La reconstitution du bombardement de Hiroshima intervient trois fois dans le film ; au début, puis par deux flashes-back. Le premier intervient lorsque Shigematsu recopie son journal après celui de sa nièce et se souvient de son arrivée dans l’usine, de retrouver les irradiés survivants et enfin du discours de capitulation du 15 aout. Le second prend place lors de la préparation de la cérémonie funèbre de son ami, où Shigematsu doit lire les sutras comme il le fit sur l’ordre de son patron lorsque les cadavres en masse doivent être brulés.

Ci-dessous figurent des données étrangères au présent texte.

-- ==== Sys2Proof/Machine/Digest.lean ====
section
/-! DEFINITION. The digest instruction `dgst` (spec/45_digest.md R250 to R252). -/

namespace Sys2Proof.Machine

/-- `s[i + 1] <- Unset` when the flag asks for it: "cleared after use" (R252). -/
def clearSource (clr : Bool) (i : Fin 32) (s : State) : State := if clr then s.setSlot .s i none else s

/-- `dgst` (R252). A `dgst` that `DIGEST` does not define, or not with the destination's length, is an unknown opcode
at decode (R251) and raises `UnknownOpcode` here as well (assumption 9). -/
def execDgst (alg src : Fin 32) (off : Offset) (b : RBank) (dst : Fin 32) (clr : Bool) (s : State) : Result :=
  if s.digest[alg] = some b then
    s.withSlot .s src fun x =>
      if x.length < off.toNat then operandFailed s
      else .next (clearSource clr src
        (s.setSlot b.toBank dst (some (Config.digest alg b.bytes (x.drop off.toNat)).toList)))
  else raised .unknownOpcode s

end Sys2Proof.Machine
end

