-- ==== Sys2Proof/Machine/Step.lean ====
section
/-! DEFINITION. `Step()` (spec/48_execution_engine.md R276), defined on `Running` states only (R275). -/

namespace Sys2Proof.Machine

/-- One instruction, decoded and applied to completion. -/
def step (s : State) : Host.Outcome State Fault Refusal :=
  match s.run with
  | .running =>
    match fetch s with
    | .instr i s' => exec i s'
    | .ended s' => .next s'
    | .noBuffer => .refused .noCurrentBuffer
  | .halted b => .fault (.terminated (.halted b))
  | .faulted e => .fault (.terminated (.faulted e))
  | .aborted v => .fault (.terminated (.aborted v))

/-- `s` with the instruction whose bits are `w` where the next step fetches (assumption 16). It stands for the launch
of a program that begins so (assumption 1). -/
def State.withFetchWord (s : State) (nbits w : Nat) : State := s.placeWord nbits w

end Sys2Proof.Machine
end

Les flashes-back, rappels du bombardement, renforcent la menace qui pèse sur les survivants alors que tout semble d’abord aller au mieux dans la campagne idyllique de Fukuyama, cinq ans après la destruction de Hiroshima.

Les personnages portent chacun en eux un drame qui leur fait dépasser leur rôle de hibakusha (victime du bombardement atomique). L’oncle a promis à son frère, le père de Yasuko, de la marier ; la tante est perpétuellement insatisfaite de ne pas être aussi parfaite que la sœur de son mari qu'elle idolâtre ; Yasuko dit délibérément la vérité au soupirant trop empressé, et manifestement intéressé seulement par son corps, qu'elle ne supporte plus et se rapproche de Yuichi. Celui-ci, traumatisé d’avoir failli être enseveli vivant par un char,  ne supporte plus le bruit des moteurs est alors incontrôlable. La sculpture et l’amour de Yasuko aurait pu le sauver.

Avec Le tombeau des lucioles (Isao Takahata, 1988) réalisé un an plus tôt, le film le plus déchirant sur le bombardement atomique.

Jean-Luc Lacuve, le 1er septembre 2021.